Records for this task START
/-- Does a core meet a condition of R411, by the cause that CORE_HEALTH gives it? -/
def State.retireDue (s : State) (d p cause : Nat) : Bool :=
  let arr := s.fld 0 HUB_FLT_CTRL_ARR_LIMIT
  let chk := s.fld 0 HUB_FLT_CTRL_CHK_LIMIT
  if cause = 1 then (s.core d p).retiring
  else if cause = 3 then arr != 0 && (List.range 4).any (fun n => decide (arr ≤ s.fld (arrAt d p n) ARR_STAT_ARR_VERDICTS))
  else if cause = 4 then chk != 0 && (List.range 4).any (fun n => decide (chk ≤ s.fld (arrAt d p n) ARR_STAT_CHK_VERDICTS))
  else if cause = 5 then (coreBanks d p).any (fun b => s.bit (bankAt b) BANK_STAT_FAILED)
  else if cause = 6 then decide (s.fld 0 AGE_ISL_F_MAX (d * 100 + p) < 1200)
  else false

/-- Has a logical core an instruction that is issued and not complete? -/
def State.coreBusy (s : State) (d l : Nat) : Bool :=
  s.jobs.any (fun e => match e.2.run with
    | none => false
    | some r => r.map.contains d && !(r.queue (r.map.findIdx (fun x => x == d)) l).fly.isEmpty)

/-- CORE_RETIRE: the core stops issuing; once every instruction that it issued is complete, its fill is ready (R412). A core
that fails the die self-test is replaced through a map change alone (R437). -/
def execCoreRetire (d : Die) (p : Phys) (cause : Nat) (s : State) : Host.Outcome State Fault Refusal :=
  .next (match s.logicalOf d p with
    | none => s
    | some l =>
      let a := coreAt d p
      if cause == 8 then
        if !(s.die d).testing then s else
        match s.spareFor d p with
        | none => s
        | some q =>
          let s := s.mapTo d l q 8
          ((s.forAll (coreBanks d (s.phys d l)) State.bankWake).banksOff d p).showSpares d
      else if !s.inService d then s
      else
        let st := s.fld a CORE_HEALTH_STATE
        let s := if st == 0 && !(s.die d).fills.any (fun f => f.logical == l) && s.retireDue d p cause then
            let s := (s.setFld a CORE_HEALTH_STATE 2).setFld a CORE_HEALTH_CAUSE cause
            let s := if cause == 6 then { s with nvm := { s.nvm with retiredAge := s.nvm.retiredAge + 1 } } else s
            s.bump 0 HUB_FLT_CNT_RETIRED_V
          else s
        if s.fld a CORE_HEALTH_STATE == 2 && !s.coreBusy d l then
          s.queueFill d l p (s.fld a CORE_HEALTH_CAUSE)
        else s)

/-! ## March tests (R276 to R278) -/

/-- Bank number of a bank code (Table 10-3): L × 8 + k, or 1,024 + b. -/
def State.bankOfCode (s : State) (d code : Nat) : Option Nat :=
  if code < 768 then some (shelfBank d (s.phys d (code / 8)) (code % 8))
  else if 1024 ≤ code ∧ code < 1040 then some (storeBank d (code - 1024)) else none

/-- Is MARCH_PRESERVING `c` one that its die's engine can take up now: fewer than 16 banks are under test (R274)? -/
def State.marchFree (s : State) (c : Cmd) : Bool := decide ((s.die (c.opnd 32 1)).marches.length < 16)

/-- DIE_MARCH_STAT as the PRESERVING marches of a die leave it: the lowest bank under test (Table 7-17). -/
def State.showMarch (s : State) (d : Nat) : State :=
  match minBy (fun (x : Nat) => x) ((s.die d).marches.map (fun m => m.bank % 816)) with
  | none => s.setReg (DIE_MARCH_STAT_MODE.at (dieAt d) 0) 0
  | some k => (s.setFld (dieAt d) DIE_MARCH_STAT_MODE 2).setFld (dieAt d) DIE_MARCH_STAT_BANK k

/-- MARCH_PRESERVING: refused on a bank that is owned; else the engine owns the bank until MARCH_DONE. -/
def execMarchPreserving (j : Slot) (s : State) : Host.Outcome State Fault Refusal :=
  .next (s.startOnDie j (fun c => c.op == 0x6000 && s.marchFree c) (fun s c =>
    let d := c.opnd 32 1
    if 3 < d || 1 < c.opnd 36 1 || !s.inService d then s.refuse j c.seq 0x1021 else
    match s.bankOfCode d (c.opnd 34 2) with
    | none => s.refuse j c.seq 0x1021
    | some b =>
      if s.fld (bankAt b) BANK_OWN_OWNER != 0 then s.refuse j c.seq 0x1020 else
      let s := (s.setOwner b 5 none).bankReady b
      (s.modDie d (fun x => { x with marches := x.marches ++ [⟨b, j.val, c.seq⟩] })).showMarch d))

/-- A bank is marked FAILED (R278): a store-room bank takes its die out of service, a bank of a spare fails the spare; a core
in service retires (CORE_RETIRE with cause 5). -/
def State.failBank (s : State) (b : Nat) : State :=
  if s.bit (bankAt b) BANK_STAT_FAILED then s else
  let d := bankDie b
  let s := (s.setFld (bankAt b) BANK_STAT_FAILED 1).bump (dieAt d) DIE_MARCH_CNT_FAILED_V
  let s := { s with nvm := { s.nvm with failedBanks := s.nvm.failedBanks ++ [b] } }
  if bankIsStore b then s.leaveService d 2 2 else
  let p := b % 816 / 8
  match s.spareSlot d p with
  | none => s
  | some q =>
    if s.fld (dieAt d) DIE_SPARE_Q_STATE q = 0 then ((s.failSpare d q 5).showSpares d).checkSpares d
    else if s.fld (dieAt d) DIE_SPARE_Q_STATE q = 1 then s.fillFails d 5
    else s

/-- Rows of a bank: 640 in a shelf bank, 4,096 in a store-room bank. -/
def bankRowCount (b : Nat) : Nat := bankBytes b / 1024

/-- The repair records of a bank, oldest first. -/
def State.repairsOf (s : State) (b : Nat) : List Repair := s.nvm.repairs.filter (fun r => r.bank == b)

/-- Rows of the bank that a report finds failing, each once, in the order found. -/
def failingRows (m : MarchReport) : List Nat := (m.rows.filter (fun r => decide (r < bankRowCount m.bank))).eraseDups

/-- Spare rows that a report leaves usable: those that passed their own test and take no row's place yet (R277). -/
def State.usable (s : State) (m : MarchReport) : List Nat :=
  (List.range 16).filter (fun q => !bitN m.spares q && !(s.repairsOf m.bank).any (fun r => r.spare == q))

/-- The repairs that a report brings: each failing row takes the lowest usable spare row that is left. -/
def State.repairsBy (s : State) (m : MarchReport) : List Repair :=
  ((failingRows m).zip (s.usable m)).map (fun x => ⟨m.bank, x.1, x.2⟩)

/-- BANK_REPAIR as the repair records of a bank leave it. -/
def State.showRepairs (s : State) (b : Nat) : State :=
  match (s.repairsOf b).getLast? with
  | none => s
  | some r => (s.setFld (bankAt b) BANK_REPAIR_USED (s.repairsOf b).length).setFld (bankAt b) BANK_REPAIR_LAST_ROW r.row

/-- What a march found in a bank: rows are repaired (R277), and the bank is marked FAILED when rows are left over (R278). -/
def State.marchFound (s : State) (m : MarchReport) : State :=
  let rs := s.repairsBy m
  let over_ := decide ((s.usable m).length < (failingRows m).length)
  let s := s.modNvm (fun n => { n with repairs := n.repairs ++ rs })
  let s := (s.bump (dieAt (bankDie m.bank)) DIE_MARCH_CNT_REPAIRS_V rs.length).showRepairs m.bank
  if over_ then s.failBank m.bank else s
Records for this task END
Records for this task START
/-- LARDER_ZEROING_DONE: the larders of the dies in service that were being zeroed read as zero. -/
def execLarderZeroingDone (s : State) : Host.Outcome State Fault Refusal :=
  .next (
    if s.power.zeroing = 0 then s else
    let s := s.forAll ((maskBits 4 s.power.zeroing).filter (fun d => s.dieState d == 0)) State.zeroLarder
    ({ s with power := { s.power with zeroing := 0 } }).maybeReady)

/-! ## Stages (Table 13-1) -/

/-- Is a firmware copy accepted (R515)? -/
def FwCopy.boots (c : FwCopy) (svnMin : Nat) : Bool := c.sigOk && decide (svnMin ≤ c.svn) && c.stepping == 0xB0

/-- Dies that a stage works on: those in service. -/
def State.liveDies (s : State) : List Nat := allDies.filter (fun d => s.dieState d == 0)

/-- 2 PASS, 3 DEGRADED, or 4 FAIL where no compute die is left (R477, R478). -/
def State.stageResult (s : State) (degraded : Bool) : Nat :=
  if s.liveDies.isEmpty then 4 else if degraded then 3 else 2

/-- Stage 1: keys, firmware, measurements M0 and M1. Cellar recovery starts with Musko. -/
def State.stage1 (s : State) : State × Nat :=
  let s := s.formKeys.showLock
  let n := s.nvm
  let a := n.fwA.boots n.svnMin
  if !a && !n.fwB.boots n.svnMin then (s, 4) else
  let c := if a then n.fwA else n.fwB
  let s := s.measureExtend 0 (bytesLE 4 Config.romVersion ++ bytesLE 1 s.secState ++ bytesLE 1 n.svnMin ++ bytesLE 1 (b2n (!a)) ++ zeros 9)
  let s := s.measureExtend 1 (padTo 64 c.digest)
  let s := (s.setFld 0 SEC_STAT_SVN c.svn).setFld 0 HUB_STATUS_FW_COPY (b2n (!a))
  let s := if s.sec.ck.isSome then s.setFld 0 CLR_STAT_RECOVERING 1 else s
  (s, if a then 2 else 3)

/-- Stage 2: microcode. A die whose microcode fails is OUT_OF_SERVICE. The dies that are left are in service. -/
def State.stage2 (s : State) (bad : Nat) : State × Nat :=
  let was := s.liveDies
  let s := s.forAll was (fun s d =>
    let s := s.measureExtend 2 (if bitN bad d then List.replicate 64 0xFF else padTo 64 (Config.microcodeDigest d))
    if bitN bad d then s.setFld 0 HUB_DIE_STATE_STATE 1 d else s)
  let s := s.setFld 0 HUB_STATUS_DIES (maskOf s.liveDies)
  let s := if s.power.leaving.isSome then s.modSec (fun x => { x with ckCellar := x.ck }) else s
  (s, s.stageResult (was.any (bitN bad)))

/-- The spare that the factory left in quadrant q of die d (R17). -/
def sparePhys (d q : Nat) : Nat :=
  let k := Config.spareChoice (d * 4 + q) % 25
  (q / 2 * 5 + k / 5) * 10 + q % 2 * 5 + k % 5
Records for this task END
Records for this task START
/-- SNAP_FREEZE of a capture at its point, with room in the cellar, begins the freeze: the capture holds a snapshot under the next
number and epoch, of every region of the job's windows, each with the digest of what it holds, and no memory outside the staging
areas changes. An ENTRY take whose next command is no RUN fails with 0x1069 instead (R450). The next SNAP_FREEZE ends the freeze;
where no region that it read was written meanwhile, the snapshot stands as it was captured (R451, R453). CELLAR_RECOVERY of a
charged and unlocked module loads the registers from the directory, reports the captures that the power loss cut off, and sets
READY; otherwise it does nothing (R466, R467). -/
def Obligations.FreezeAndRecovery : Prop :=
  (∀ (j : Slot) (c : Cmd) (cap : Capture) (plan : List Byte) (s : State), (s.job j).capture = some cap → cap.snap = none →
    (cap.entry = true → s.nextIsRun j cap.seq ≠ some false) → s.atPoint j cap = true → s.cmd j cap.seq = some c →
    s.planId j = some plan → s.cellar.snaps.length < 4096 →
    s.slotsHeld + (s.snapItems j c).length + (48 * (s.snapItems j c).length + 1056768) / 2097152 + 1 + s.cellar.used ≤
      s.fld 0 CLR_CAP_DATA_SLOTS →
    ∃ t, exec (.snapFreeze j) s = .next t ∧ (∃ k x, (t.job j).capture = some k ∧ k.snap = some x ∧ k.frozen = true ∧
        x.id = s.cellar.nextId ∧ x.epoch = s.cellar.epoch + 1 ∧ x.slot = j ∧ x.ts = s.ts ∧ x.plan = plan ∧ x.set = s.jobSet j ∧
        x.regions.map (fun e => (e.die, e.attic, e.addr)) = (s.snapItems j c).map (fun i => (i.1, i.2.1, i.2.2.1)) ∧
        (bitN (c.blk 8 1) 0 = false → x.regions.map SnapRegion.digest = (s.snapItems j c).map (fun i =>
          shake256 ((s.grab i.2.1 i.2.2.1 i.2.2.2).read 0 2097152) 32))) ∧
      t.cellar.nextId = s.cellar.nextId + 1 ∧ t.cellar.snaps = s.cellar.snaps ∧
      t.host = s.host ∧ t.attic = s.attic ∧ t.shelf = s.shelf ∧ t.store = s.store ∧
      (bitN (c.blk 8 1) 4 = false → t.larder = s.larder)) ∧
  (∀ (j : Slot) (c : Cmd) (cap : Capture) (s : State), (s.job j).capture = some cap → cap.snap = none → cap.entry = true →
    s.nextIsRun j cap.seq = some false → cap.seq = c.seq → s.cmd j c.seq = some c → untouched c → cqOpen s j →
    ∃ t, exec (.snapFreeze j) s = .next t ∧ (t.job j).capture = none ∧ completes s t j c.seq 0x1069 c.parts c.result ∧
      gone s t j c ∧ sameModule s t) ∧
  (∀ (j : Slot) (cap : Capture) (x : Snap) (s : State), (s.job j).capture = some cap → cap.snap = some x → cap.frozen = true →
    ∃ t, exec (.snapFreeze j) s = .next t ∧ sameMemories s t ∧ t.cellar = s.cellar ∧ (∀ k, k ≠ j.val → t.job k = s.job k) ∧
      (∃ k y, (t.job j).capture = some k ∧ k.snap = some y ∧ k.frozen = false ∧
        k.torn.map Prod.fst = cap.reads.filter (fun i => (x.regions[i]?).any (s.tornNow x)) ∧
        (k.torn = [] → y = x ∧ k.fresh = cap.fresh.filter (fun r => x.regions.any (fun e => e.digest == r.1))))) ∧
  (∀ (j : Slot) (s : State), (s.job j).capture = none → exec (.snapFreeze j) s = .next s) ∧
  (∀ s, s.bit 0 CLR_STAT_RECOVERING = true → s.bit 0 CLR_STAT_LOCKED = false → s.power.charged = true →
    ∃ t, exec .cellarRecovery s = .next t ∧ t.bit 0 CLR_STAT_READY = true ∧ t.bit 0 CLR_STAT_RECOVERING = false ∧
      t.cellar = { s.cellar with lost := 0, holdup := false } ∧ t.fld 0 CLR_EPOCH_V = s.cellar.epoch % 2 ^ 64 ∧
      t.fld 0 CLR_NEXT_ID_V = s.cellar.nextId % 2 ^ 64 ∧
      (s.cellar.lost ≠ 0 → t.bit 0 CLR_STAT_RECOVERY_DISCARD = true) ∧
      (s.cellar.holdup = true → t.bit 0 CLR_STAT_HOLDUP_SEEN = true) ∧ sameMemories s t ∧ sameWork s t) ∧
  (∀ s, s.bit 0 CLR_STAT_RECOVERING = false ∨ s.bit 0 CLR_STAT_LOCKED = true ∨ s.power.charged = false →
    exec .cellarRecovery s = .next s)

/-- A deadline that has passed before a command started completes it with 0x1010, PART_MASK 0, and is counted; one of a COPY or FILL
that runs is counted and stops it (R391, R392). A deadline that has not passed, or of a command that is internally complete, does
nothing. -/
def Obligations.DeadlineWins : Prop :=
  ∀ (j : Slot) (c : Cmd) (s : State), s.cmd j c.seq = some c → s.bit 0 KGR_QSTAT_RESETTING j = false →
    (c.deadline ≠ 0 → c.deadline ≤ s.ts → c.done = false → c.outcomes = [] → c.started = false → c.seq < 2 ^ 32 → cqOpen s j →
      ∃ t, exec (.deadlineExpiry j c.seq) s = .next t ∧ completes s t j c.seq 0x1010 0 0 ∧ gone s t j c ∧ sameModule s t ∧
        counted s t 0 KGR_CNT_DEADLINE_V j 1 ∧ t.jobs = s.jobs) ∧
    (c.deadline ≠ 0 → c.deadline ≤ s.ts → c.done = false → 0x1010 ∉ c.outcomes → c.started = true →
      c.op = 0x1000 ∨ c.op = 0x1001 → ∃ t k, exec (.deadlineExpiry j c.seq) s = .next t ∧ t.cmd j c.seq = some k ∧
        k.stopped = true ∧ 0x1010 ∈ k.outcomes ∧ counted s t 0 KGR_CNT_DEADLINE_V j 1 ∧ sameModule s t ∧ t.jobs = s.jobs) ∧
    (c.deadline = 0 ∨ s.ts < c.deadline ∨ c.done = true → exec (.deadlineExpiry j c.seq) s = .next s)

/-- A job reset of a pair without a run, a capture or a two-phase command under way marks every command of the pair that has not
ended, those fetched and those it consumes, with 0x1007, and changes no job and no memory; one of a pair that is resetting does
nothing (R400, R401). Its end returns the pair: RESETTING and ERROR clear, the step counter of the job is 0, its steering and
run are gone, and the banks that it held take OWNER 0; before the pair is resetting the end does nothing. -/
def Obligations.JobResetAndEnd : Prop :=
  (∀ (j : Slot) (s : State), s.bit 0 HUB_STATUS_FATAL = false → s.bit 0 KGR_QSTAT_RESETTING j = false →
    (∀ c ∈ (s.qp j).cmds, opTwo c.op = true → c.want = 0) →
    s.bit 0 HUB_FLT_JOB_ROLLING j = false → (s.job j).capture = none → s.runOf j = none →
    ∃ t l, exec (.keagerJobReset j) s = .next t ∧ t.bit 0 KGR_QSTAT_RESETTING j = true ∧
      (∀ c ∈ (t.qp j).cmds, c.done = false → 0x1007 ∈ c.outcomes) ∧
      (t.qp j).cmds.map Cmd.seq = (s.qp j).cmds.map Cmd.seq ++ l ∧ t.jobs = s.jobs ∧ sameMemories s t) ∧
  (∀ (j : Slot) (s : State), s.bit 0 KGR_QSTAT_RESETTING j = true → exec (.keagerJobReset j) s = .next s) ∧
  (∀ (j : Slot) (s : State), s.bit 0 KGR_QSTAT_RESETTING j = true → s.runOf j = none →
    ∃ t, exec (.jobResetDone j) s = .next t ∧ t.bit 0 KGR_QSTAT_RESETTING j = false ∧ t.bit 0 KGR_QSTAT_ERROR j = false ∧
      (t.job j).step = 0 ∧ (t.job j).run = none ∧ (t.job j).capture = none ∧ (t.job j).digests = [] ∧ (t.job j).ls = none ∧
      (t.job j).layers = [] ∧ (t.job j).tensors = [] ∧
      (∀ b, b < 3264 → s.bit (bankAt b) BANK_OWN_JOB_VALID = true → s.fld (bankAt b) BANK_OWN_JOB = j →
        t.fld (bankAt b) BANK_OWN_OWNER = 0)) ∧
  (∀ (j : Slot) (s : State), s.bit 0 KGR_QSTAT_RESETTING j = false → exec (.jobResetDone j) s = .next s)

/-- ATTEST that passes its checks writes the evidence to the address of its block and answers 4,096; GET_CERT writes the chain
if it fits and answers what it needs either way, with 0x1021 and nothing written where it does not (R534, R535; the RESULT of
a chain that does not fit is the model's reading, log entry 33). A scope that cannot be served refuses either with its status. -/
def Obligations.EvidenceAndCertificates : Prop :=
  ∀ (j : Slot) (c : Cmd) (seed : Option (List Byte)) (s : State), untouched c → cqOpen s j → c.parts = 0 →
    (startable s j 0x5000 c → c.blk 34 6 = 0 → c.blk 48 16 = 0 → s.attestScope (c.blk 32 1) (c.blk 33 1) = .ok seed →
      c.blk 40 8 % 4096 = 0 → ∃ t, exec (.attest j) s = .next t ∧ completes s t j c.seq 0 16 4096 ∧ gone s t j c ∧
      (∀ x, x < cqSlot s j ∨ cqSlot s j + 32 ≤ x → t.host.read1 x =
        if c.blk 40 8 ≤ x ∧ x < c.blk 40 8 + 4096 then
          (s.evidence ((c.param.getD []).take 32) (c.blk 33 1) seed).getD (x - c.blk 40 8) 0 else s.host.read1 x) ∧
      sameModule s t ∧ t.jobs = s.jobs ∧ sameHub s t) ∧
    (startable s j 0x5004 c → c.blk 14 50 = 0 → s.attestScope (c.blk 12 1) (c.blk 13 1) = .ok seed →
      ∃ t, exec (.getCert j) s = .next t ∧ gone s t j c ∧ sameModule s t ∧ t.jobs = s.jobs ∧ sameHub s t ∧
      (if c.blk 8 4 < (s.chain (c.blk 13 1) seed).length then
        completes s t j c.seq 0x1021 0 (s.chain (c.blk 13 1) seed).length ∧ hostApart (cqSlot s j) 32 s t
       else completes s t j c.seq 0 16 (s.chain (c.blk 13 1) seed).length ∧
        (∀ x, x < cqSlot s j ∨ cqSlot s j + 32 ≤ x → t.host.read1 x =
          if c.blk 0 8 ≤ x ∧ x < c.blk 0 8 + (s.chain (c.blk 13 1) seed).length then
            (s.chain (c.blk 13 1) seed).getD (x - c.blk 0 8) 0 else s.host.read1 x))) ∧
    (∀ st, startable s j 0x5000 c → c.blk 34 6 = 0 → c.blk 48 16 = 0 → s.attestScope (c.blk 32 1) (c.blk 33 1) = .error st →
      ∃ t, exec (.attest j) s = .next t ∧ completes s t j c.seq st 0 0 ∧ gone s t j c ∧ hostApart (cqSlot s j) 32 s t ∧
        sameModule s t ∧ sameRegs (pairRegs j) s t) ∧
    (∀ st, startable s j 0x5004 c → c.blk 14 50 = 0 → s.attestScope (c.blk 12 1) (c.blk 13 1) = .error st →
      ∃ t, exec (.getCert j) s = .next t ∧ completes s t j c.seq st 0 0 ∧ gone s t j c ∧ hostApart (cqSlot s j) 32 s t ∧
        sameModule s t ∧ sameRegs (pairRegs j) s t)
Records for this task END
_Instructions for the task_: An exact, complete copy of the lines above from the one with "if it fits and" through the one with "(∀ st, startable s j 0x5000" is the whole answer.

_Expected output_:
if it fits and answers what it needs either way, with 0x1021 and nothing written where it does not (R534, R535; the RESULT of
a chain that does not fit is the model's reading, log entry 33). A scope that cannot be served refuses either with its status. -/
def Obligations.EvidenceAndCertificates : Prop :=
  ∀ (j : Slot) (c : Cmd) (seed : Option (List Byte)) (s : State), untouched c → cqOpen s j → c.parts = 0 →
    (startable s j 0x5000 c → c.blk 34 6 = 0 → c.blk 48 16 = 0 → s.attestScope (c.blk 32 1) (c.blk 33 1) = .ok seed →
      c.blk 40 8 % 4096 = 0 → ∃ t, exec (.attest j) s = .next t ∧ completes s t j c.seq 0 16 4096 ∧ gone s t j c ∧
      (∀ x, x < cqSlot s j ∨ cqSlot s j + 32 ≤ x → t.host.read1 x =
        if c.blk 40 8 ≤ x ∧ x < c.blk 40 8 + 4096 then
          (s.evidence ((c.param.getD []).take 32) (c.blk 33 1) seed).getD (x - c.blk 40 8) 0 else s.host.read1 x) ∧
      sameModule s t ∧ t.jobs = s.jobs ∧ sameHub s t) ∧
    (startable s j 0x5004 c → c.blk 14 50 = 0 → s.attestScope (c.blk 12 1) (c.blk 13 1) = .ok seed →
      ∃ t, exec (.getCert j) s = .next t ∧ gone s t j c ∧ sameModule s t ∧ t.jobs = s.jobs ∧ sameHub s t ∧
      (if c.blk 8 4 < (s.chain (c.blk 13 1) seed).length then
        completes s t j c.seq 0x1021 0 (s.chain (c.blk 13 1) seed).length ∧ hostApart (cqSlot s j) 32 s t
       else completes s t j c.seq 0 16 (s.chain (c.blk 13 1) seed).length ∧
        (∀ x, x < cqSlot s j ∨ cqSlot s j + 32 ≤ x → t.host.read1 x =
          if c.blk 0 8 ≤ x ∧ x < c.blk 0 8 + (s.chain (c.blk 13 1) seed).length then
            (s.chain (c.blk 13 1) seed).getD (x - c.blk 0 8) 0 else s.host.read1 x))) ∧
    (∀ st, startable s j 0x5000 c → c.blk 34 6 = 0 → c.blk 48 16 = 0 → s.attestScope (c.blk 32 1) (c.blk 33 1) = .error st →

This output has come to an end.